Маманино горе

Маманино горе
Екатерина Каликинская - дипломант конкурса «Новая библиотека» в номинации «Печатные издания» (премия имени С.Т. Аксакова) 2020 года
Маманя с бабушкой сидели, закрывшись в горнице, о чём-то спорили. Хиония Ниловна тоже туда скользнула. Заходила ходуном ситцевая занавеска между комнатами, женские голоса затолкались под низким потолком. Даня, обрадованный, что его отсутствия никто не заметил, зачерпнул ковшиком воды из ведра, стоявшего на скамеечке в сенцах. Но через сердитый шёпот, оханье и причитанье маманя вдруг ясно простонала:

– Что делать, когда Даня – почти слепой, а Фёдору не сегодня-завтра повестка придёт? Война ведь идёт, мамаша!

– Да у него же бронь?

– Сегодня бронь, а завтра уволят – и нет брони! Слыхала, уже его ровесников призывать начали? До детей ли тут? Уже есть двое…

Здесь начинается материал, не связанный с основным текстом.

-- ==== Sys2Proof/Laws/KeepsProof.lean ====
section
/-! SUPPORT. The operations of Machine/Proof.lean break nothing (`Keeps`). -/

set_option linter.unusedSimpArgs false

namespace Sys2Proof.Machine

theorem State.postResult_keeps {s0 : State} (s : State) (m : Master) (c : Code) (h : Keeps s0 s) :
    Keeps s0 (State.postResult s m c) := by
  unfold State.postResult
  repeat' first
    | with_reducible assumption
    | with_reducible apply State.put_keeps

theorem execProofPost_keeps {s0 : State} (m : Master) (s : State) (h : Keeps s0 s) :
    KeepsA s0 (execProofPost m s) := by
  unfold execProofPost
  repeat' first
    | with_reducible assumption
    | intro _
    | (extract_lets +onlyGivenNames x; have hx : Keeps s0 (by with_reducible apply x) := ?_; clear_value x; revert x; intro _ _; rotate_left; subst x)
    | (extract_lets +onlyGivenNames x; clear_value x; revert x; intro _)
    | with_reducible apply KeepsA.next
    | with_reducible apply Keeps.ite
    | with_reducible apply State.postResult_keeps
    | with_reducible apply State.setProof_keeps
    | with_reducible apply State.offWrite_keeps
    | with_reducible apply State.ledIn_keeps
    | with_reducible apply State.evt_keeps
    | with_reducible apply State.bumpSat_keeps
    | with_reducible apply State.put_keeps
    | simp -zeta only [Keeps.mk_iff]
    | split

theorem State.takeEntry_keeps {s0 : State} (s : State) (h : Keeps s0 s) :
    Keeps s0 (State.takeEntry s) := by
  unfold State.takeEntry
  repeat' first
    | with_reducible assumption
    | intro _
    | with_reducible apply State.setProof_keeps
    | simp -zeta only [Keeps.mk_iff]

theorem State.rejectEntry_keeps {s0 : State} (s : State) (num : Nat) (cause : Nat) (h : Keeps s0 s) :
    Keeps s0 (State.rejectEntry s num cause) := by
  unfold State.rejectEntry
  repeat' first
    | with_reducible assumption
    | (extract_lets +onlyGivenNames x; have hx : Keeps s0 (by with_reducible apply x) := ?_; clear_value x; revert x; intro _ _; rotate_left; subst x)
    | (extract_lets +onlyGivenNames x; clear_value x; revert x; intro _)
    | with_reducible apply State.ledDrop_keeps
    | with_reducible apply State.evt_keeps
    | with_reducible apply State.bumpSat_keeps
    | with_reducible apply State.put_keeps

theorem State.tagKey_keeps {s0 : State} (s : State) (g : Nat) (eui : Nat) (epoch : Nat) (h : Keeps s0 s) :
    Keeps s0 (State.tagKey s g eui epoch).1 := by
  unfold State.tagKey
  repeat' first
    | with_reducible assumption
    | intro _
    | (extract_lets +onlyGivenNames x; have hx : Keeps s0 (by with_reducible apply x) := ?_; clear_value x; revert x; intro _ _; rotate_left; subst x)
    | with_reducible apply Keeps.ite
    | with_reducible apply State.setStarter_keeps
    | with_reducible apply State.sink_keeps
    | with_reducible apply State.ledPass_keeps
    | with_reducible apply State.ledDrop_keeps
    | with_reducible apply State.ledIn_keeps
    | with_reducible apply State.evtIf_keeps
    | split
    | simp only [StarterSt.storeNow_lc, StarterSt.storeNow_off, StarterSt.commitUpdate_lc, StarterSt.commitUpdate_off, StarterSt.beginUpdate_lc, StarterSt.beginUpdate_off, StarterSt.commitAll_lc, StarterSt.commitAll_off]

theorem execProofReading_keeps {s0 : State} (s : State) (h : Keeps s0 s) :
    KeepsA s0 (execProofReading s) := by
  unfold execProofReading
  repeat' first
    | with_reducible assumption
    | intro _
    | (extract_lets +onlyGivenNames x; have hx : Keeps s0 (by with_reducible apply x) := ?_; clear_value x; revert x; intro _ _; rotate_left; subst x)
    | (extract_lets +onlyGivenNames x; clear_value x; revert x; intro _)
    | with_reducible apply KeepsA.next
    | with_reducible apply Keeps.ite
    | with_reducible apply State.tagKey_keeps
    | with_reducible apply State.rejectEntry_keeps
    | with_reducible apply State.takeEntry_keeps
    | with_reducible apply State.appendRecord_keeps
    | with_reducible apply State.setProof_keeps
    | with_reducible apply State.ledOut_keeps
    | with_reducible apply State.bumpSat_keeps
    | simp -zeta only [Keeps.mk_iff]
    | split
    | with_reducible refine Keeps.of_pair (by assumption) ?_

theorem execProofParam_keeps {s0 : State} (s : State) (h : Keeps s0 s) :
    KeepsA s0 (execProofParam s) := by
  unfold execProofParam
  repeat' first
    | with_reducible assumption
    | intro _
    | (extract_lets +onlyGivenNames x; have hx : Keeps s0 (by with_reducible apply x) := ?_; clear_value x; revert x; intro _ _; rotate_left; subst x)
    | (extract_lets +onlyGivenNames x; clear_value x; revert x; intro _)
    | with_reducible apply KeepsA.next
    | with_reducible apply Keeps.ite
    | with_reducible apply State.rejectEntry_keeps
    | with_reducible apply State.takeEntry_keeps
    | with_reducible apply State.logNow_keeps
    | with_reducible apply State.setProof_keeps
    | with_reducible apply State.ledOut_keeps
    | simp -zeta only [Keeps.mk_iff]
    | split

theorem execProofActivate_keeps {s0 : State} (s : State) (h : Keeps s0 s) :
    KeepsA s0 (execProofActivate s) := by
  unfold execProofActivate
  repeat' first
    | with_reducible assumption
    | intro _
    | (extract_lets +onlyGivenNames x; have hx : Keeps s0 (by with_reducible apply x) := ?_; clear_value x; revert x; intro _ _; rotate_left; subst x)
    | (extract_lets +onlyGivenNames x; have hx : KeepsO s0 (by with_reducible apply x) := ?_; clear_value x; revert x; intro _ _; rotate_left; subst x)
    | (extract_lets +onlyGivenNames x; have hx : ProofSt := (by with_reducible apply x); clear hx; subst x)
    | (extract_lets +onlyGivenNames x; have hx : FwuSt := (by with_reducible apply x); clear hx; subst x)
    | (extract_lets +onlyGivenNames x; have hx : StarterSt := (by with_reducible apply x); clear hx; subst x)
    | (extract_lets +onlyGivenNames x; clear_value x; revert x; intro _)
    | with_reducible apply KeepsA.next
    | with_reducible apply KeepsA.ite
    | with_reducible apply Keeps.ite
    | with_reducible exact KeepsO.none
    | with_reducible apply KeepsO.some
    | with_reducible apply KeepsO.ite
    | with_reducible exact KeepsOA.none
    | with_reducible apply KeepsOA.some
    | with_reducible apply KeepsOA.ite
    | with_reducible apply State.rejectEntry_keeps
    | with_reducible apply State.takeEntry_keeps
    | with_reducible apply State.resumeProof_keeps
    | with_reducible apply State.setProof_keeps
    | with_reducible apply State.drive_keeps
    | with_reducible apply State.evt_keeps
    | with_reducible apply State.put_keeps
    | with_reducible apply Keeps.foldl
    | with_reducible apply Keeps.foldl_fst
    | simp -zeta only [Keeps.mk_iff]
    | with_reducible rfl
    | split
    | with_reducible exact Keeps.of_pair (by assumption) (by assumption)
    | with_reducible refine Keeps.of_pair (by assumption) ?_
    | with_reducible refine Keeps.of_pair' (by assumption) ?_
    | with_reducible refine Keeps.of_some (by assumption) ?_
    | with_reducible refine Keeps.of_someA (by assumption) ?_
    | with_reducible exact Keeps.of_someO (by assumption)
    | with_reducible apply KeepsOA.getD
    | simp only [StarterSt.storeNow_lc, StarterSt.storeNow_off, StarterSt.commitUpdate_lc, StarterSt.commitUpdate_off, StarterSt.beginUpdate_lc, StarterSt.beginUpdate_off, StarterSt.commitAll_lc, StarterSt.commitAll_off]
    | with_reducible contradiction
    | dsimp -zeta only

theorem execProofSelftestEnd_keeps {s0 : State} (pass : Bool) (s : State) (h : Keeps s0 s) :
    KeepsA s0 (execProofSelftestEnd pass s) := by
  unfold execProofSelftestEnd
  repeat' first
    | with_reducible assumption
    | intro _
    | (extract_lets +onlyGivenNames x; have hx : Keeps s0 (by with_reducible apply x) := ?_; clear_value x; revert x; intro _ _; rotate_left; subst x)
    | (extract_lets +onlyGivenNames x; clear_value x; revert x; intro _)
    | with_reducible apply KeepsA.next
    | with_reducible apply Keeps.ite
    | with_reducible apply State.resumeProof_keeps
    | with_reducible apply State.logNow_keeps
    | with_reducible apply State.setProof_keeps
    | with_reducible apply State.ledDrop_keeps
    | with_reducible apply State.ledOut_keeps
    | simp -zeta only [Keeps.mk_iff]
    | split

theorem execPd2Undervolt_keeps {s0 : State} (s : State) (h : Keeps s0 s) :
    KeepsA s0 (execPd2Undervolt s) := by
  unfold execPd2Undervolt
  repeat' first
    | with_reducible assumption
    | intro _
    | with_reducible apply KeepsA.next
    | with_reducible apply Keeps.ite
    | with_reducible apply State.setProof_keeps
    | with_reducible apply State.blankBlock_keeps
    | simp -zeta only [Keeps.mk_iff]

theorem execPd2Restart_keeps {s0 : State} (s : State) (h : Keeps s0 s) :
    KeepsA s0 (execPd2Restart s) := by
  unfold execPd2Restart
  repeat' first
    | with_reducible assumption
    | with_reducible apply KeepsA.next
    | with_reducible apply Keeps.ite
    | with_reducible apply State.startProofer_keeps

theorem execProofPubSelWrite_keeps {s0 : State} (m : Master) (seq : BitVec 32) (s : State) (h : Keeps s0 s) :
    KeepsA s0 (execProofPubSelWrite m seq s) := by
  unfold execProofPubSelWrite
  repeat' first
    | with_reducible assumption
    | intro _
    | (extract_lets +onlyGivenNames x; have hx : Keeps s0 (by with_reducible apply x) := ?_; clear_value x; revert x; intro _ _; rotate_left; subst x)
    | (extract_lets +onlyGivenNames x; clear_value x; revert x; intro _)
    | with_reducible apply KeepsA.next
    | with_reducible apply Keeps.ite
    | with_reducible apply State.setProof_keeps
    | with_reducible apply State.offWrite_keeps
    | with_reducible apply State.put_keeps
    | simp -zeta only [Keeps.mk_iff]

theorem State.sealAnswer_keeps {s0 : State} (s : State) (cmd : Nat) (status : Nat) (payload : List Nat) (h : Keeps s0 s) :
    Keeps s0 (State.sealAnswer s cmd status payload) := by
  unfold State.sealAnswer
  repeat' first
    | with_reducible assumption
    | intro _
    | with_reducible apply Keeps.ite
    | with_reducible apply State.setProof_keeps
    | simp -zeta only [Keeps.mk_iff]

theorem execSealIdent_keeps {s0 : State} (s : State) (h : Keeps s0 s) :
    KeepsA s0 (execSealIdent s) := by
  unfold execSealIdent
  repeat' first
    | with_reducible assumption
    | (extract_lets +onlyGivenNames x; clear_value x; revert x; intro _)
    | with_reducible apply KeepsA.next
    | with_reducible apply State.sealAnswer_keeps

theorem execSealLogRead_keeps {s0 : State} (arg : BitVec 32) (s : State) (h : Keeps s0 s) :
    KeepsA s0 (execSealLogRead arg s) := by
  unfold execSealLogRead
  repeat' first
    | with_reducible assumption
    | with_reducible apply KeepsA.next
    | with_reducible apply Keeps.ite
    | with_reducible apply State.sealAnswer_keeps

theorem execSealRegRead_keeps {s0 : State} (arg : BitVec 32) (s : State) (h : Keeps s0 s) :
    KeepsA s0 (execSealRegRead arg s) := by
  unfold execSealRegRead
  repeat' first
    | with_reducible assumption
    | with_reducible apply KeepsA.next
    | with_reducible apply Keeps.ite
    | with_reducible apply State.sealAnswer_keeps

theorem execSealHeads_keeps {s0 : State} (s : State) (h : Keeps s0 s) :
    KeepsA s0 (execSealHeads s) := by
  unfold execSealHeads
  repeat' first
    | with_reducible assumption
    | with_reducible apply KeepsA.next
    | with_reducible apply State.sealAnswer_keeps

theorem execSealUnknownCmd_keeps {s0 : State} (cmd : BitVec 8) (s : State) (h : Keeps s0 s) :
    KeepsA s0 (execSealUnknownCmd cmd s) := by
  unfold execSealUnknownCmd
  repeat' first
    | with_reducible assumption
    | with_reducible apply KeepsA.next
    | with_reducible apply Keeps.ite
    | with_reducible apply State.sealAnswer_keeps

theorem execSealRequestDiscard_keeps {s0 : State} (s : State) (h : Keeps s0 s) :
    KeepsA s0 (execSealRequestDiscard s) := by
  unfold execSealRequestDiscard
  repeat' first
    | with_reducible assumption
    | intro _
    | with_reducible apply KeepsA.next
    | with_reducible apply Keeps.ite
    | with_reducible apply State.setProof_keeps
    | simp -zeta only [Keeps.mk_iff]

end Sys2Proof.Machine
end

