-- ==== Sys2Proof/Laws/KeepsPower.lean ====
section
/-! SUPPORT. The operations of Machine/Power.lean break nothing (`Keeps`). -/

set_option linter.unusedSimpArgs false

namespace Sys2Proof.Machine

theorem execPowerOn_keeps {s0 : State} (dftEn : Bool) (s : State) (h : Keeps s0 s) :
    KeepsA s0 (execPowerOn dftEn s) := by
  unfold execPowerOn
  repeat' first
    | with_reducible assumption
    | intro _
    | (extract_lets +onlyGivenNames x; have hx : Keeps s0 (by with_reducible apply x) := ?_; clear_value x; revert x; intro _ _; rotate_left; subst x)
    | with_reducible apply KeepsA.next
    | with_reducible apply KeepsA.ite
    | with_reducible apply Keeps.ite
    | with_reducible apply State.allOff_keeps
    | with_reducible apply State.unpowered_keeps
    | with_reducible apply State.beginStart_keeps
    | with_reducible apply State.setDomains_keeps
    | with_reducible apply State.startProofer_keeps
    | with_reducible apply State.draw_keeps
    | with_reducible apply State.put_keeps
    | with_reducible apply Keeps.foldl
    | simp -zeta only [Keeps.mk_iff]

theorem State.completeTransitions_keeps {s0 : State} (s : State) (h : Keeps s0 s) :
    Keeps s0 (State.completeTransitions s) := by
  unfold State.completeTransitions
  repeat' first
    | with_reducible assumption
    | intro _
    | with_reducible apply State.endTransition_keeps
    | with_reducible apply State.drawOctets_keeps
    | with_reducible apply Keeps.foldl

theorem State.openSlots_keeps {s0 : State} (s : State) (h : Keeps s0 s) :
    Keeps s0 (State.openSlots s) := by
  unfold State.openSlots
  repeat' first
    | with_reducible assumption
    | intro _
    | (extract_lets +onlyGivenNames x; have hx : Keeps s0 (by with_reducible apply x) := ?_; clear_value x; revert x; intro _ _; rotate_left; subst x)
    | (extract_lets +onlyGivenNames x; clear_value x; revert x; intro _)
    | with_reducible apply State.setStarter_keeps
    | with_reducible apply State.bumpSat_keeps
    | with_reducible apply Keeps.foldl
    | simp -zeta only [Keeps.mk_iff]
    | split
    | rfl

theorem execStarterOpen_keeps {s0 : State} (rootBad : Bool) (s : State) (h : Keeps s0 s) :
    KeepsA s0 (execStarterOpen rootBad s) := by
  unfold execStarterOpen
  repeat' first
    | with_reducible assumption
    | intro _
    | (extract_lets +onlyGivenNames x; have hx : Keeps s0 (by with_reducible apply x) := ?_; clear_value x; revert x; intro _ _; rotate_left; subst x)
    | with_reducible apply KeepsA.next
    | with_reducible apply KeepsA.ite
    | with_reducible apply Keeps.ite
    | with_reducible apply State.openSlots_keeps
    | with_reducible apply State.completeTransitions_keeps
    | with_reducible apply State.mcLockNow_keeps
    | with_reducible apply State.mcExtend_keeps
    | with_reducible apply State.zeroiseRetained_keeps
    | with_reducible apply State.setDomains_keeps
    | with_reducible apply State.logNow_keeps
    | with_reducible apply State.setStarter_keeps
    | with_reducible apply State.evtIf_keeps
    | with_reducible apply State.evt_keeps
    | with_reducible apply State.putB_keeps
    | with_reducible apply State.put_keeps
    | simp -zeta only [Keeps.mk_iff]

theorem State.bootImage_keeps {s0 : State} (s : State) (h : Keeps s0 s) :
    Keeps s0 (State.bootImage s).1 := by
  unfold State.bootImage
  repeat' first
    | with_reducible assumption
    | intro _
    | (extract_lets +onlyGivenNames x; have hx : ∀ c : Code, Keeps s0 (by with_reducible exact x c) := ?_; clear_value x; revert x; intro _ hc; rotate_left; subst x; dsimp -zeta only)
    | (extract_lets +onlyGivenNames x; have hx : ∀ c : Code, KeepsA s0 (by with_reducible exact x c) := ?_; clear_value x; revert x; intro _ hc; rotate_left; subst x; dsimp -zeta only)
    | (extract_lets +onlyGivenNames x; have hx : ∀ c : Cause, Keeps s0 (by with_reducible exact x c) := ?_; clear_value x; revert x; intro _ hc; rotate_left; subst x; dsimp -zeta only)
    | (extract_lets +onlyGivenNames x; have hx : ∀ c : Cause, KeepsA s0 (by with_reducible exact x c) := ?_; clear_value x; revert x; intro _ hc; rotate_left; subst x; dsimp -zeta only)
    | with_reducible apply hc
    | (extract_lets +onlyGivenNames x; have hx : ∀ y, Keeps s0 y → Keeps s0 (by with_reducible exact x y) := ?_; clear_value x; revert x; intro _ hf0; rotate_left; subst x; dsimp -zeta only)
    | (extract_lets +onlyGivenNames x; have hx : ∀ y, Keeps s0 y → KeepsA s0 (by with_reducible exact x y) := ?_; clear_value x; revert x; intro _ hf0; rotate_left; subst x; dsimp -zeta only)
    | with_reducible apply hf0
    | (extract_lets +onlyGivenNames x; have hx : ∀ y y0, Keeps s0 y → Keeps s0 (by with_reducible exact x y y0) := ?_; clear_value x; revert x; intro _ hf1; rotate_left; subst x; dsimp -zeta only)
    | (extract_lets +onlyGivenNames x; have hx : ∀ y y0, Keeps s0 y → KeepsA s0 (by with_reducible exact x y y0) := ?_; clear_value x; revert x; intro _ hf1; rotate_left; subst x; dsimp -zeta only)
    | with_reducible apply hf1
    | (extract_lets +onlyGivenNames x; have hx : ∀ y y0 y1, Keeps s0 y → Keeps s0 (by with_reducible exact x y y0 y1) := ?_; clear_value x; revert x; intro _ hf2; rotate_left; subst x; dsimp -zeta only)
    | (extract_lets +onlyGivenNames x; have hx : ∀ y y0 y1, Keeps s0 y → KeepsA s0 (by with_reducible exact x y y0 y1) := ?_; clear_value x; revert x; intro _ hf2; rotate_left; subst x; dsimp -zeta only)
    | with_reducible apply hf2
    | (extract_lets +onlyGivenNames x; have hx : ∀ y y0 y1 y2, Keeps s0 y → Keeps s0 (by with_reducible exact x y y0 y1 y2) := ?_; clear_value x; revert x; intro _ hf3; rotate_left; subst x; dsimp -zeta only)
    | (extract_lets +onlyGivenNames x; have hx : ∀ y y0 y1 y2, Keeps s0 y → KeepsA s0 (by with_reducible exact x y y0 y1 y2) := ?_; clear_value x; revert x; intro _ hf3; rotate_left; subst x; dsimp -zeta only)
    | with_reducible apply hf3
    | (extract_lets +onlyGivenNames x; have hx : Keeps s0 (by with_reducible apply x) := ?_; clear_value x; revert x; intro _ _; rotate_left; subst x)
    | (extract_lets +onlyGivenNames x; have hx : KeepsO s0 (by with_reducible apply x) := ?_; clear_value x; revert x; intro _ _; rotate_left; subst x)
    | (extract_lets +onlyGivenNames x; have hx : ProofSt := (by with_reducible apply x); clear hx; subst x)
    | (extract_lets +onlyGivenNames x; have hx : FwuSt := (by with_reducible apply x); clear hx; subst x)
    | (extract_lets +onlyGivenNames x; have hx : StarterSt := (by with_reducible apply x); clear hx; subst x)
    | (extract_lets +onlyGivenNames x; clear_value x; revert x; intro _)
    | with_reducible apply KeepsA.next
    | with_reducible apply KeepsA.ite
    | with_reducible apply Keeps.ite
    | with_reducible exact KeepsO.none
    | with_reducible apply KeepsO.some
    | with_reducible apply KeepsO.ite
    | with_reducible exact KeepsOA.none
    | with_reducible apply KeepsOA.some
    | with_reducible apply KeepsOA.ite
    | with_reducible apply State.fallBack_keeps
    | with_reducible apply State.setFwu_keeps
    | with_reducible apply State.drive_keeps
    | with_reducible apply Keeps.foldl
    | with_reducible apply Keeps.foldl_fst
    | simp -zeta only [Keeps.mk_iff]
    | with_reducible rfl
    | split
    | with_reducible exact Keeps.of_pair (by assumption) (by assumption)
    | with_reducible refine Keeps.of_pair (by assumption) ?_
    | with_reducible refine Keeps.of_pair' (by assumption) ?_
    | with_reducible refine Keeps.of_some (by assumption) ?_
    | with_reducible refine Keeps.of_someA (by assumption) ?_
    | with_reducible exact Keeps.of_someO (by assumption)
    | with_reducible apply KeepsOA.getD
    | simp only [StarterSt.storeNow_lc, StarterSt.storeNow_off, StarterSt.commitUpdate_lc, StarterSt.commitUpdate_off, StarterSt.beginUpdate_lc, StarterSt.beginUpdate_off, StarterSt.commitAll_lc, StarterSt.commitAll_off]
    | with_reducible contradiction
    | dsimp -zeta only

theorem execStage1Verified_keeps {s0 : State} (s : State) (h : Keeps s0 s) :
    KeepsA s0 (execStage1Verified s) := by
  unfold execStage1Verified
  repeat' first
    | with_reducible assumption
    | intro _
    | (extract_lets +onlyGivenNames x; have hx : Keeps s0 (by with_reducible apply x) := ?_; clear_value x; revert x; intro _ _; rotate_left; subst x)
    | with_reducible apply KeepsA.next
    | with_reducible apply KeepsA.ite
    | with_reducible apply Keeps.ite
    | with_reducible apply State.bootImage_keeps
    | with_reducible apply State.mcLockNow_keeps
    | with_reducible apply State.mcExtend_keeps
    | with_reducible apply State.drawKeys_keeps
    | with_reducible apply State.milestone_keeps
    | with_reducible apply State.setDomains_keeps
    | with_reducible apply State.bootTrial_keeps
    | with_reducible apply State.setFwu_keeps
    | with_reducible apply State.evt_keeps
    | with_reducible apply State.draw_keeps
    | with_reducible apply State.put_keeps
    | simp -zeta only [Keeps.mk_iff]
    | split
    | with_reducible refine Keeps.of_pair (by assumption) ?_

theorem execRetainedConfigApplied_keeps {s0 : State} (s : State) (h : Keeps s0 s) :
    KeepsA s0 (execRetainedConfigApplied s) := by
  unfold execRetainedConfigApplied
  repeat' first
    | with_reducible assumption
    | intro _
    | (extract_lets +onlyGivenNames x; have hx : Keeps s0 (by with_reducible apply x) := ?_; clear_value x; revert x; intro _ _; rotate_left; subst x)
    | (extract_lets +onlyGivenNames x; clear_value x; revert x; intro _)
    | with_reducible apply KeepsA.next
    | with_reducible apply KeepsA.ite
    | with_reducible apply Keeps.ite
    | with_reducible apply State.mcLockNow_keeps
    | with_reducible apply State.mcExtend_keeps
    | with_reducible apply State.voidCopy_keeps
    | with_reducible apply State.milestone_keeps
    | with_reducible apply State.domainsOn_keeps
    | with_reducible apply State.restoreBlock_keeps
    | with_reducible apply State.applyDeferred_keeps
    | with_reducible apply State.openWindow_keeps
    | with_reducible apply State.loadUnit_keeps
    | with_reducible apply State.put_keeps
    | with_reducible apply Keeps.foldl
    | with_reducible apply Keeps.foldl_fst
    | simp -zeta only [Keeps.mk_iff]

theorem execDataPlanesForwarding_keeps {s0 : State} (s : State) (h : Keeps s0 s) :
    KeepsA s0 (execDataPlanesForwarding s) := by
  unfold execDataPlanesForwarding
  repeat' first
    | with_reducible assumption
    | intro _
    | (extract_lets +onlyGivenNames x; have hx : Keeps s0 (by with_reducible apply x) := ?_; clear_value x; revert x; intro _ _; rotate_left; subst x)
    | with_reducible apply KeepsA.next
    | with_reducible apply KeepsA.ite
    | with_reducible apply State.mcLockNow_keeps
    | with_reducible apply State.mcExtend_keeps
    | with_reducible apply State.milestone_keeps
    | with_reducible apply Keeps.foldl
    | simp -zeta only [Keeps.mk_iff]

theorem State.rebuildOne_keeps {s0 : State} (s : State) (h0 : Nat) (r : BitVec 192) (h : Keeps s0 s) :
    Keeps s0 (State.rebuildOne s h0 r) := by
  unfold State.rebuildOne
  repeat' first
    | with_reducible assumption
    | intro _
    | (extract_lets +onlyGivenNames x; have hx : ∀ y, Keeps s0 y → Keeps s0 (by with_reducible exact x y) := ?_; clear_value x; revert x; intro _ hf0; rotate_left; subst x; dsimp -zeta only)
    | with_reducible apply hf0
    | (extract_lets +onlyGivenNames x; have hx : Keeps s0 (by with_reducible apply x) := ?_; clear_value x; revert x; intro _ _; rotate_left; subst x)
    | (extract_lets +onlyGivenNames x; clear_value x; revert x; intro _)
    | with_reducible apply Keeps.ite
    | with_reducible apply State.indexInsert_keeps
    | with_reducible apply State.markDirty_keeps
    | with_reducible apply State.evt_keeps
    | with_reducible apply State.bumpSat_keeps
    | with_reducible apply State.bump_keeps
    | simp -zeta only [Keeps.mk_iff]
    | split
    | with_reducible refine Keeps.of_some (by assumption) ?_
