-- ==== Sys2Proof/Laws/KeepsBus.lean ====
section
/-! SUPPORT. The operations of Machine/Bus.lean break nothing (`Keeps`). -/

set_option linter.unusedSimpArgs false

namespace Sys2Proof.Machine

theorem stateOf_keeps {s0 : State} (s : State) (a : Answer) (h : Keeps s0 s) (ha : KeepsA s0 a) :
    Keeps s0 (stateOf s a) := by
  unfold stateOf
  split
  · exact ha.imp _ rfl
  · exact h

theorem pwrOp_keeps {s0 : State} (m : Master) (tag : BitVec 8) (s : State) (a0 : Nat) (h : Keeps s0 s) :
    KeepsOA s0 (pwrOp m tag s a0) := by
  unfold pwrOp
  repeat' first
    | with_reducible assumption
    | with_reducible exact KeepsOA.none
    | with_reducible apply KeepsOA.some
    | with_reducible apply execResetDevice_keeps
    | with_reducible apply execEnterHold_keeps
    | with_reducible apply execEnterTrim_keeps
    | with_reducible apply execEnterRun_keeps
    | split

theorem retOp_keeps {s0 : State} (m : Master) (tag : BitVec 8) (s : State) (a0 : Nat) (h : Keeps s0 s) :
    KeepsOA s0 (retOp m tag s a0) := by
  unfold retOp
  repeat' first
    | with_reducible assumption
    | with_reducible exact KeepsOA.none
    | with_reducible apply KeepsOA.some
    | with_reducible apply execEraseStore_keeps
    | with_reducible apply execCkptFlush_keeps
    | split

theorem tbOp_keeps {s0 : State} (m : Master) (tag : BitVec 8) (s : State) (a0 : Nat) (h : Keeps s0 s) :
    KeepsOA s0 (tbOp m tag s a0) := by
  unfold tbOp
  repeat' first
    | with_reducible assumption
    | with_reducible exact KeepsOA.none
    | with_reducible apply KeepsOA.some
    | with_reducible apply execSlew_keeps
    | with_reducible apply execStep_keeps
    | with_reducible apply execSetTime_keeps
    | split

theorem rfOp_keeps {s0 : State} (m : Master) (n : Fin 4) (tag : BitVec 8) (s : State) (a0 : Nat) (h : Keeps s0 s) :
    KeepsOA s0 (rfOp m n tag s a0) := by
  unfold rfOp
  repeat' first
    | with_reducible assumption
    | with_reducible exact KeepsOA.none
    | with_reducible apply KeepsOA.some
    | with_reducible apply execChainReset_keeps
    | with_reducible apply execTxCut_keeps
    | with_reducible apply execCalRun_keeps
    | split

theorem wbOp_keeps {s0 : State} (m : Master) (n : Fin 4) (tag : BitVec 8) (s : State) (a0 : Nat) (h : Keeps s0 s) :
    KeepsOA s0 (wbOp m n tag s a0) := by
  unfold wbOp
  repeat' first
    | with_reducible assumption
    | with_reducible exact KeepsOA.none
    | with_reducible apply KeepsOA.some
    | with_reducible apply execCapture_keeps
    | with_reducible apply execReplay_keeps
    | split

– Ты чего говоришь-то?! – взметнулся голос Хионии Ниловны. – Как такое удумала?

Даня не слушал дальше: настолько его поразили слова: «почти слепой». Он испуганно дотронулся до стены с торчащим между бревен белёсым мхом, до полотенца на гвоздике: нет, всё он видит! И иконку маленькую Николая Чудотворца у притолоки, чуть поблескивающую, и завернувшийся половичок. А что за окном расплывается бело-золотое-зелёное, так к этому он привык.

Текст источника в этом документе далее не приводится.